Tinha sido uma linda manhã de sol. Ângela estava exausta, tinha acabado de chegar do seu primeiro trabalho, quando lembrou que precisava escrever um texto para logo mais a noite. Fernando, seu marido, tinha deixado mais uma vez em cima da pequena mesa da sala o bilhete: “Não se preocupe com nada... Olhe ao seu redor, reflita suas vontades e expresse-as através de seus textos. Eu te amo!”. Ângela se direciona ao quarto com o pequeno bilhete na mão, coloca-o em seu emaranhado de papéis pendurados numa tela branca na parede. Liga a televisão. A desliga no mesmo momento. Percebe que está na hora de escrever e então começa.
“Como falar de assuntos do cotidiano misturados com a atualidade? É como tentar ouvir a televisão e o rádio ao mesmo tempo, sem saber onde encontrar o vies para tamanha situação. Entretanto, tentemos nos concentrar em nossos pensamentos, juntamente com os acontecimentos. A televisão acaba de confirmar uma morte. O rádio acaba de repassar uma música e logo depois a notícia de um nascimento importante. Aí então percebemos o quanto o mundo está o tempo todo em transformações, modificações e recriações da realidade. Mas como abordá-las? Necessito afirmar que o literário se entrelaça com o real e vice-versa. Tudo começa a partir do encontro do imaginário com a realidade.
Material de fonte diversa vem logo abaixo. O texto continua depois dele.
-- ==== Sys2Proof/Machine/Flags.lean ====
section
/-! DEFINITION. Every flag computation: attention causes, masks and ATTN_N (R168 to R171), the flags byte of a setpoint
frame (R109), the status byte of an answer (10.5), and the codes of conditions, results and commands (10.5). -/

namespace Sys2Proof.Machine

/-- One more, held at 65,535 (R1, R67, R172). -/
def bump (n : Nat) : Nat := min (n + 1) maxCount

/-! ### Attention -/

/-- The place of a cause in the cause word and the mask word (10.5). -/
def Cause.bit : Cause → Nat
  | .retired => 0
  | .horizonShort => 1
  | .poolLow => 2
  | .fadeDone => 3
  | .lockChanged => 4
  | .fixRejected => 5
  | .markerUnmatched => 6
  | .markerOverrun => 7
  | .overrun => 9
  | .swapped => 10
  | .manualDone => 11
  | .frameDropped => 12
  | .frameBad => 13
  | .modeChanged => 14

/-- The place of CARS in the cause word (10.5). -/
def carsBit : Nat := 8

/-- The word with one bit set. -/
def bitWord (n : Nat) : Word := 1#16 <<< n

/-- The bit of a car index in the CARS bitmap: bit k − 1 for car k (10.5). -/
def carWord (k : Nat) : Word := bitWord (k - 1)

/-- A cause raised: it is set, and stays set if it was (R168). -/
def LinkPort.raise (l : LinkPort) (c : Cause) : LinkPort := { l with causes := l.causes ||| bitWord c.bit }

/-- A cause raised where a condition holds. -/
def LinkPort.raiseIf (l : LinkPort) (b : Bool) (c : Cause) : LinkPort := if b then l.raise c else l

/-- The CARS bit of a car index raised (R158). -/
def LinkPort.raiseCar (l : LinkPort) (k : Nat) : LinkPort := { l with cars := l.cars ||| carWord k }

/-- The cause word of 10.5: CARS is set while any bit of its bitmap is (R169). -/
def LinkPort.causeWord (l : LinkPort) : Word := if l.cars = 0 then l.causes else l.causes ||| bitWord carsBit

/-- Whether a cause is set. -/
def LinkPort.isSet (l : LinkPort) (c : Cause) : Bool := l.causes.getLsbD c.bit

/-- Whether ATTN_N is low: one or more causes are set whose mask is clear (R169). -/
def LinkPort.attnLow (l : LinkPort) : Bool := decide (l.causeWord &&& ~~~l.masks ≠ 0)

/-- Every cause and CARS bit cleared (R170, R172). -/
def LinkPort.clearCauses (l : LinkPort) : LinkPort := { l with causes := 0, cars := 0 }

/-- Whether the cause word has a bit of a group set. -/
def groupSet (w group : Word) : Bool := decide (w &&& group ≠ 0)

/-- The group summary byte of RDATT: bit 0 TABLE, 1 POSITION, 2 CARS, 3 PLAN, 4 LINK, 5 MODE (R168, 10.5). -/
def groupSummary (w : Word) : Byte :=
  (if groupSet w 0x000F#16 then 0x01#8 else 0) ||| (if groupSet w 0x00F0#16 then 0x02#8 else 0)
    ||| (if groupSet w 0x0100#16 then 0x04#8 else 0) ||| (if groupSet w 0x0E00#16 then 0x08#8 else 0)
    ||| (if groupSet w 0x3000#16 then 0x10#8 else 0) ||| (if groupSet w 0x4000#16 then 0x20#8 else 0)

/-- A cause raised in the port of a state. -/
def State.raise (s : State) (c : Cause) : State := s.setLink (s.link.raise c)

/-- A cause raised in the port of a state where a condition holds. -/
def State.raiseIf (s : State) (b : Bool) (c : Cause) : State := s.setLink (s.link.raiseIf b c)

/-- Whether ATTN_N is low (R169). -/
def State.attnLow (s : State) : Bool := s.link.attnLow

/-! ### Frame flags and status -/

/-- One bit of a byte. -/
def flagBit (b : Bool) (n : Nat) : Byte := if b then 1#8 <<< n else 0

/-- The flags byte of a setpoint frame (10.5). -/
def FrameFlags.byte (f : FrameFlags) : Byte :=
  flagBit f.holding 0 ||| flagBit f.doubt 1 ||| flagBit f.limited 2 ||| flagBit f.cutOut 3 ||| flagBit f.changed 4
    ||| flagBit f.fixed 5 ||| flagBit f.beyond 6

/-- The status byte of an answer (10.5). -/
def AnswerStatus.byte (t : AnswerStatus) : Byte :=
  flagBit t.frameOk 0 ||| flagBit t.checkOk 1 ||| flagBit t.aborted 2 ||| flagBit t.tooLong 3

/-- The status of an answer to a Taken frame (R164, R167). -/
def AnswerStatus.taken : AnswerStatus where
  frameOk := true
  checkOk := true
  aborted := false
  tooLong := false

/-- The status of an answer to an aborted frame (R164). -/
def AnswerStatus.abortedFrame : AnswerStatus where
  frameOk := false
  checkOk := false
  aborted := true
  tooLong := false

/-- The status of an answer to a frame that is too long (R164). -/
def AnswerStatus.longFrame : AnswerStatus where
  frameOk := false
  checkOk := false
  aborted := false
  tooLong := true

/-- The status of an answer to a frame whose check fails (R164). -/
def AnswerStatus.failedCheck : AnswerStatus where
  frameOk := true
  checkOk := false
  aborted := false
  tooLong := false

/-! ### Codes -/

/-- The condition a reply's field gives: 1 READY, 2 SLOW, 3 FAULT, and no other (10.5, R124). -/
def Condition.ofCode (n : Nat) : Option Condition :=
  if n = 1 then some .ready else if n = 2 then some .slow else if n = 3 then some .fault else none

/-- The value of a result code (10.5). -/
def ResultCode.byte : ResultCode → Byte
  | .done => 0x00#8
  | .replaced => 0x01#8
  | .already => 0x02#8
  | .wrongMode => 0x10#8
  | .badParam => 0x11#8
  | .unknownCommand => 0x12#8
  | .notTaken => 0x13#8
  | .noSuchKey => 0x20#8
  | .keyInUse => 0x21#8
  | .markerInUse => 0x22#8
  | .overlap => 0x23#8
  | .behind => 0x24#8
  | .tableFull => 0x25#8
  | .poolFull => 0x26#8
  | .assemblyOpen => 0x27#8
  | .noAssembly => 0x28#8
  | .incomplete => 0x29#8
  | .badProfile => 0x2A#8
  | .inUse => 0x2B#8
  | .fading => 0x2C#8
  | .withdrawn => 0x2D#8
  | .slotTaken => 0x30#8
  | .tooLate => 0x31#8
  | .noResult => 0x32#8
  | .noComposition => 0x40#8

/-- The code of a command (10.5). -/
def CommandCode.byte : CommandCode → Byte
  | .start => 0x01#8
  | .run => 0x02#8
  | .stby => 0x03#8
  | .hold => 0x04#8
  | .stop => 0x05#8
  | .reset => 0x06#8
  | .rdstat => 0x07#8
  | .setcal => 0x10#8
  | .setpos => 0x11#8
  | .setfix => 0x12#8
  | .rdpos => 0x13#8
  | .openr => 0x20#8
  | .putp => 0x21#8
  | .contp => 0x22#8
  | .closer => 0x23#8
  | .abandr => 0x24#8
  | .wdraw => 0x25#8
  | .wdsect => 0x26#8
  | .clrtab => 0x27#8
  | .rdrec => 0x28#8
  | .rdslot => 0x29#8
  | .findat => 0x2A#8
  | .tsum => 0x2B#8
  | .cover => 0x2C#8
  | .setcyc => 0x30#8
  | .setcomp => 0x40#8
  | .settrav => 0x41#8
  | .rdcomp => 0x42#8
  | .setlim => 0x43#8
  | .rdcar => 0x44#8
  | .setbus => 0x50#8
  | .ldplan => 0x51#8
  | .canplan => 0x52#8
  | .canstby => 0x53#8
  | .xchg => 0x54#8
  | .canxchg => 0x55#8
  | .rdxchg => 0x56#8
  | .restore => 0x60#8
  | .rdatt => 0x70#8
  | .setmask => 0x71#8

/-- Every command of the table (10.5). -/
def CommandCode.all : List CommandCode :=
  [.start, .run, .stby, .hold, .stop, .reset, .rdstat, .setcal, .setpos, .setfix, .rdpos]
    ++ [.openr, .putp, .contp, .closer, .abandr, .wdraw, .wdsect, .clrtab, .rdrec, .rdslot, .findat, .tsum, .cover]
    ++ [.setcyc, .setcomp, .settrav, .rdcomp, .setlim, .rdcar]
    ++ [.setbus, .ldplan, .canplan, .canstby, .xchg, .canxchg, .rdxchg, .restore, .rdatt, .setmask]

/-- The command a code names, none where the code is not in the table (R166). -/
def CommandCode.ofByte (b : Byte) : Option CommandCode := CommandCode.all.find? fun c => c.byte == b

/-- The modes in which a command is taken (R43, R176). -/
def CommandCode.available (c : CommandCode) (m : Mode) : Bool :=
  match c with
  | .start => m = .config
  | .run | .stby => m ≠ .config
  | .hold => m = .running
  | .stop => m ≠ .running
  | .reset | .rdstat => true
  | .setcal => m = .config || m = .standby
  | .setpos => m ≠ .running
  | .setfix | .rdpos => true
  | .openr | .putp | .contp | .closer | .abandr => m ≠ .config
  | .wdraw | .wdsect | .cover => m ≠ .config
  | .clrtab => m = .standby || m = .hold
  | .rdrec | .rdslot | .findat | .tsum => true
  | .setcyc => true
  | .setcomp | .settrav => m = .config
  | .rdcomp | .rdcar => true
  | .setlim => m ≠ .running
  | .setbus | .ldplan => true
  | .canplan | .canstby | .canxchg | .rdxchg => true
  | .xchg | .restore => m ≠ .config
  | .rdatt | .setmask => true

end Sys2Proof.Machine

namespace Sys2Proof

/-- The command of a link command row; none for an event row (10.5). -/
def Instr.code? : Instr → Option Machine.CommandCode
  | .start _ => some .start
  | .run _ => some .run
  | .stby _ => some .stby
  | .hold _ => some .hold
  | .stop _ => some .stop
  | .reset _ => some .reset
  | .rdstat _ => some .rdstat
  | .setcal _ => some .setcal
  | .setpos _ => some .setpos
  | .setfix _ => some .setfix
  | .rdpos _ => some .rdpos
  | .openr _ => some .openr
  | .putp _ => some .putp
  | .contp _ => some .contp
  | .closer _ => some .closer
  | .abandr _ => some .abandr
  | .wdraw _ => some .wdraw
  | .wdsect _ => some .wdsect
  | .clrtab _ => some .clrtab
  | .rdrec _ => some .rdrec
  | .rdslot _ => some .rdslot
  | .findat _ => some .findat
  | .tsum _ => some .tsum
  | .cover _ => some .cover
  | .setcyc _ => some .setcyc
  | .setcomp _ => some .setcomp
  | .settrav _ => some .settrav
  | .rdcomp _ => some .rdcomp
  | .setlim _ => some .setlim
  | .rdcar _ => some .rdcar
  | .setbus _ => some .setbus
  | .ldplan _ => some .ldplan
  | .canplan _ => some .canplan
  | .canstby _ => some .canstby
  | .xchg _ => some .xchg
  | .canxchg _ => some .canxchg
  | .rdxchg _ => some .rdxchg
  | .restore _ => some .restore
  | .rdatt _ => some .rdatt
  | .setmask _ => some .setmask
  | .odometerPulse _ | .fixIntervalExpiry | .holdExpiry | .markerStrobe | .markerMessage _ _ | .markerMessageCutShort
  | .fence | .planEntryServed | .manualExchangeStart | .frameSent | .replyReceived _ _ | .replyCutShort
  | .replyTimeout | .settlingDone | .frameClosed _ | .frameAborted _ | .answerSent | .softwareReset | .pinReset _
  | .powerOn _ | .replyStartBit | .replyByteTaken _ _ | .linkCharacter _ _ | .markerByte _ _ | .resetNRelease => none

end Sys2Proof
end

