-- ==== Sys2Proof/Machine/Markers.lean ====
section
/-! DEFINITION. The odometer and marker rows: ODOMETER_PULSE, FIX_INTERVAL_EXPIRY, HOLD_EXPIRY, MARKER_STROBE,
MARKER_BYTE, MARKER_MESSAGE and MARKER_MESSAGE_CUT_SHORT (R2, R3, R8 to R14, R174, R181). -/

namespace Sys2Proof.Machine

/-! ### The odometer -/

/-- The distance of a pulse, forward positive (R3). -/
def PositionUnit.pulseDistance (p : PositionUnit) (d : Direction) : Int :=
  match d with
  | .forward => p.calibration
  | .backward => -(p.calibration : Int)

/-- A pulse taken by the Position Unit: RP, cycle distance and fix distance move (R2, R3). -/
def PositionUnit.pulse (p : PositionUnit) (d : Direction) : PositionUnit :=
  { p with
    rp := holdPosition (ahead p.travel p.rp (p.pulseDistance d))
    cycleDistance := holdSigned (p.cycleDistance + p.pulseDistance d)
    fixDistance := satDistance (p.fixDistance + p.calibration) }

/-- The magnitude of a pulse counted towards the hold distance, in HOLD alone (R3, R175). -/
def ModeControl.travel (m : ModeControl) (distance : Nat) : ModeControl :=
  if m.mode = .hold then { m with holdTravelled := satDistance (m.holdTravelled + distance) } else m

/-- The distances a pulse moves, before the two checks it makes (R2, R3). -/
def State.movePulse (s : State) (d : Direction) : State :=
  (s.setPosition (s.position.pulse d)).setMode (s.mode.travel s.position.calibration)

/-- ODOMETER_PULSE: the distances move; then the fix interval limit and the hold distance are checked (R2, R3, R14,
R181). -/
def execOdometerPulse (d : Direction) (s : State) : Host.Outcome State Fault Refusal :=
  unlessHeld s (s.movePulse d).checkInterval.checkHold

/-- FIX_INTERVAL_EXPIRY: the fix distance has passed the limit in LOCKED (R14). A pulse and SETFIX make the same check
themselves. -/
def execFixIntervalExpiry (s : State) : Host.Outcome State Fault Refusal := unlessHeld s s.checkInterval

/-- HOLD_EXPIRY: the hold distance travelled has passed the hold distance (R181). A pulse makes the same check
itself. -/
def execHoldExpiry (s : State) : Host.Outcome State Fault Refusal := unlessHeld s s.checkHold

/-! ### The strobe -/

/-- Where the antenna stands, from the whole-cm part of RP (R8). -/
def State.antenna (s : State) : Int := ahead s.position.travel s.leadCm (-(s.demand.readerOffset : Int))

/-- A strobe: it fills the latch, or overwrites it and is counted (R8). -/
def State.strobe (s : State) : State :=
  (s.setPosition { s.position with
    latch := some s.antenna
    markerOverruns := if s.position.latch.isSome then bump s.position.markerOverruns else s.position.markerOverruns }).raiseIf
    s.position.latch.isSome .markerOverrun

/-- MARKER_STROBE (R8). -/
def execMarkerStrobe (s : State) : Host.Outcome State Fault Refusal := unlessHeld s s.strobe

/-! ### The fix -/

/-- Whether a slot's live image carries a marker id (R10). -/
def Slot.liveMarker (s : Slot) : Option Marker := s.live.bind Record.marker

/-- The slot whose live image carries a marker id (R10, R35). -/
def CurveTable.slotOfMarker (t : CurveTable) (id : Nat) : Option Nat :=
  lowestSlot (fun _ s => s.liveMarker.any fun m => m.id = id) 0 t.slots

/-- Whether a fix is applied: the table of R12. -/
def PositionUnit.accepts (p : PositionUnit) (e : Int) : Bool :=
  match p.lock with
  | .noFix => true
  | .locked => decide (e.natAbs ≤ p.window)
  | .doubt => decide (e.natAbs ≤ p.window) || p.candidate.any fun c => decide ((e - c).natAbs ≤ p.window)

/-- RP after a correction of e cm; the fraction is kept (R13). -/
def PositionUnit.corrected (p : PositionUnit) (e : Int) : Nat := holdPosition (p.rp + e * 256)

/-- A slot confirmed at a position (R31). -/
def Slot.confirm (s : Slot) (at_ : Nat) : Slot := { s with confirmed := true, confirmedAt := some at_ }

/-- A fix applied against the live image of a slot (R13). -/
def State.applyFix (s : State) (slot : Nat) (e : Int) : State :=
  (((s.setPosition { s.position with rp := s.position.corrected e, fixDistance := 0, candidate := none }).setTable
    (s.table.putSlot slot ((s.table.slot slot).confirm (wholeCm (s.position.corrected e))))).setDemand
    s.demand.latchFixed).setLock .locked

/-- A fix not applied: it becomes the candidate; in LOCKED the lock becomes DOUBT and FIX_REJECTED is raised (R12). -/
def State.rejectFix (s : State) (e : Int) : State :=
  ((s.setPosition { s.position with candidate := some e }).raiseIf (decide (s.position.lock = .locked))
    .fixRejected).setLock .doubt

/-- A matched fix judged (R12). -/
def State.judgeFix (s : State) (slot : Nat) (e : Int) : State :=
  if s.position.accepts e then s.applyFix slot e else s.rejectFix e

/-! ### The message -/

/-- The Position Unit with no message in reception. -/
def PositionUnit.endReception (p : PositionUnit) : PositionUnit := { p with reception := none }

/-- A message discarded for a failed check: counted, and the latch emptied (R9). -/
def State.discardFailed (s : State) : State :=
  s.setPosition { s.position.endReception with bad := bump s.position.bad, latch := none }

/-- A message discarded for want of a latched strobe (R9). -/
def State.discardUnpaired (s : State) : State :=
  s.setPosition { s.position.endReception with bad := bump s.position.bad }

/-- A message whose id no live image carries (R10). -/
def State.unmatched (s : State) : State :=
  (s.setPosition { s.position.endReception with unmatched := bump s.position.unmatched, latch := none }).raise
    .markerUnmatched

/-- The marker position of the live image of a slot, 0 where it has none. -/
def CurveTable.markerPosition (t : CurveTable) (i : Nat) : Nat := ((t.slot i).liveMarker.map Marker.position).getD 0

/-- A message taken whole: checked, paired with the latch, looked up among the live images, and its fix judged (R9,
R10, R12). -/
def State.takeMessage (s : State) (m : MarkerReception) : State :=
  if m.good then
    match s.position.latch with
    | none => s.discardUnpaired
    | some antenna =>
      match s.table.slotOfMarker m.id with
      | none => s.unmatched
      | some i =>
        (s.setPosition { s.position.endReception with latch := none }).judgeFix i
          ((s.table.markerPosition i : Int) - antenna)
  else s.discardFailed

/-- A byte added to a message in reception (R174). -/
def MarkerReception.add (m : MarkerReception) (b : Byte) (stopOk : Bool) : MarkerReception where
  bytes := m.bytes ++ [b]
  stopBad := m.stopBad || !stopOk

/-- Whether the next byte completes the message (R174). -/
def MarkerReception.lastComing (m : MarkerReception) : Bool := decide (markerMessageLength ≤ m.bytes.length + 1)

/-- A byte taken on MK_RX: discarded, beginning a message, added to it, or completing it (R174; log 10). -/
def State.markerByte (s : State) (b : Byte) (stopOk : Bool) : State :=
  match s.position.reception with
  | none =>
    if b = startMark then
      s.setPosition { s.position with reception := some { bytes := [b], stopBad := !stopOk } }
    else s
  | some m =>
    if m.lastComing then s.takeMessage (m.add b stopOk)
    else s.setPosition { s.position with reception := some (m.add b stopOk) }

/-- MARKER_BYTE (R174). -/
def execMarkerByte (b : Byte) (stopOk : Bool) (s : State) : Host.Outcome State Fault Refusal :=
  unlessHeld s (s.markerByte b stopOk)

/-- MARKER_MESSAGE: the byte that completes the message in reception is taken, and the message with it (R9, R10, R174;
log 10). Where no byte can complete a message now, nothing happens (log 3). -/
def execMarkerMessage (b : Byte) (stopOk : Bool) (s : State) : Host.Outcome State Fault Refusal :=
  unlessHeld s
    (match s.position.reception with
    | none => s
    | some m => if m.lastComing then s.takeMessage (m.add b stopOk) else s)

/-- MARKER_MESSAGE_CUT_SHORT: the message in reception is handled as one whose check has failed (R9, R174). -/
def execMarkerMessageCutShort (s : State) : Host.Outcome State Fault Refusal :=
  unlessHeld s (if s.position.reception.isSome then s.discardFailed else s)

end Sys2Proof.Machine
end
Porém, como criar algo valorativo, se a própria mídia contribui para que as coisas se reproduzam o tempo todo? É melhor não imaginarmos demais determinadas situações...”
Ângela levanta de sua cama, onde estava sentada escrevendo e vai andando pela casa. Sente falta de algo, mas não sabe explicar o que é. Abre a porta da sala, percebe uma tímida passagem de alguém. Ele a olha. Ela retribui com um olhar amedrontado. Passa as mãos pelos cabelos soltos e fecha a porta. Vai à janela e leva um susto quando percebe que ele tem uma foto sua nas mãos. Ela grita. Ele chora. Ela segue-o com o olhar e ele vem em sua direção. Ângela fecha as janelas rapidamente e escuta um breve ruído do silêncio. Silêncio esse que fala com ela e é interrompido quando alguém bate em sua porta. Ela sente medo. Ele sente ânsia. Uma voz surge e o silêncio reaparece logo depois.
Uma batida é notada mais uma vez em sua porta. Ela resolve abrir, mas antes disso corre em seu quarto, pega a folha escrita em cima de sua cama e a dobra em suas mãos. Ele a olha. Ela abaixa a cabeça percebendo suas nervosas mãos. Escuta sua voz. Era ele, Fernando. Ângela lembra de um pequeno trecho de sua escrita e reproduz naquele exato momento: “O mundo está o tempo todo em transformações, modificações e recriações da realidade... Tudo começa a partir do encontro do imaginário com essa realidade...”. Nesse momento Fernando chega mais próximo e te deixa um beijo na testa. Ela então começa a lembrar do seu dia e de suas dificuldades. Seu dois e únicos trabalhos: Conversas com o psicólogo, para recuperação de sua memória, e a criação de textos para posteriormente a análise de suas percepções. Acaba, sem querer, de lembrar que seu dia-a-dia sempre será sua vida de logo mais.